Dr Paul Bedford s’exprime sur la tendance à la musculation et sur l’évolution du marché.

Paul Bedford qui interviendra, en juin prochain, au 10e congrès fitness Challenges à Aix-en-Provence est le plus grand expert mondial en matière de fidélisation des membres des clubs de fitness. 

Son expertise unique permet aux exploitants de clubs d’analyser leurs propres données, d’identifier les principaux indicateurs de sous-performance et de développer une stratégie de fidélisation durable. 

Comment évaluez-vous l’état actuel du marché ?

En général, il est plutôt bon. Il y a des problèmes dans certaines entreprises, mais c’est plus lié aux modèles et aux pratiques commerciales qu’au secteur dans son ensemble. Il est certain que les gens reviennent dans les clubs, mais ils les utilisent différemment et, dans certains cas, dans des clubs différents.

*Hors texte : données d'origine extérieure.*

/-- One answer entry at the requester (R193, R194). A span that SHORT_SIGHT has settled for a row that went on takes
no more answers (DESIGN CHOICE, log entry 128). -/
def takeAnswer (t : Stamp) (src : ModuleId) (b layer tick : Nat) (s : State) (e : AnswerEntry) : State :=
  let k := fieldOf e.hdr 255 192
  let st := fieldOf e.hdr 71 68
  let is (x : Span) : Bool := answersTo src b layer e.hdr x
  let live := s.plan.units.any (fun u => u.req == k && u.bench == b && !u.dropped && (u.cls == .step || u.cls == .chunk))
  if tick ≠ s.time.now.tick ∨ s.plan.cut ∨ cutoffOff s ≤ t.off ∨ !live then count s (bn b 0x4A0) 1
  else
    match s.plan.spans.find? is with
    | none => s
    | some x =>
      let took (y : Span) : Span := { y with
        sampled := bitOf e.hdr 67, settled := none, source := some src, order := nextOrder s, recs := e.recs }
      if x.accepted then count s (bn b 0x498) 1
      else if spanDone x then s
      else if st = 0 then mapSpans s (fun y => if is y then { took y with accepted := true, held := none } else y)
      else if st = 1 then
        let better := match x.held with
          | some m => decide (maskCount e.mask < maskCount m)
          | none => true
        if better then mapSpans s (fun y => if is y then { took y with held := some e.mask } else y) else s
      else if st = 2 ∧ src = x.holder then logErr s .message 2 (b := b) (d0 := k) (d1 := x.gFirst)
      else s

/-- PARTIAL_ANSWER (R186, R191, R193, R194). -/
def partialAnswer (t : Stamp) (src : ModuleId) (hdr : BitVec 256) (es : List AnswerEntry) (s : State) : State :=
  let b := fieldOf hdr 83 80
  let layer := fieldOf hdr 95 88
  if !partialHdrOk hdr 2 es.length (es.foldl (fun a e => a + fieldOf e.hdr 31 0) 32) ||
      !es.all (fun e => answerOk (manOf s b) e && asAsked s src b layer e.hdr) then malformed s
  else askNext (es.foldl (takeAnswer t src b layer (fieldOf hdr 255 192)) (if s.plan.cut then s else expireWaits t s))

def execPartialAnswer (t : Stamp) (src : ModuleId) (hdr : BitVec 256) (es : List AnswerEntry) (s : State) :
    Host.Outcome State Fault Refusal := runLink t (partialAnswer t src hdr es) s

/-- The span a settlement is of: the answer it holds was that module's, and sampled (R185). -/
def settles (src : ModuleId) (b layer : Nat) (e : BitVec 128) (x : Span) : Bool :=
  x.req == fieldOf e 127 64 && x.layer == layer && x.gFirst == fieldOf e 63 48 && x.bench == b && x.sampled &&
    x.source == some src

/-- One settlement (R185): agreement is kept with the span; a retraction drops the row it fed. -/
def takeSettle (src : ModuleId) (b layer : Nat) (s : State) (e : BitVec 128) : State :=
  let agree := !bitOf e 32
  let s1 := mapSpans s (fun x => if settles src b layer e x then { x with settled := some agree } else x)
  if agree || !s.plan.spans.any (settles src b layer e) then s1
  else { s1 with plan := { s1.plan with units := s1.plan.units.map (fun u =>
    if u.req = fieldOf e 127 64 ∧ u.bench = b ∧ (u.cls = .step ∨ u.cls = .chunk) then { u with dropped := true } else u) } }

D’une manière générale, les exploitants de centres de remise en forme ont aujourd’hui une part d’un client, au lieu d’être propriétaires de l’ensemble de son expérience de remise en forme. Les gens fréquentent plusieurs établissements, font parfois ce qu’ils veulent à la maison, puis complètent cela par des visites ponctuelles dans des boutiques. Cela ouvre des opportunités pour les agrégateurs.

Le mardi au jeudi étant la nouvelle semaine de travail, les gens investissent davantage dans les clubs de banlieue (souvent avec leur famille) ou adoptent une approche de paiement au fur et à mesure dans les clubs urbains et sont prêts à payer une prime pour la rareté – comme beaucoup d’entre nous le font avec les voyages – en payant des tarifs ad hoc au lieu d’acheter des billets d’abonnement.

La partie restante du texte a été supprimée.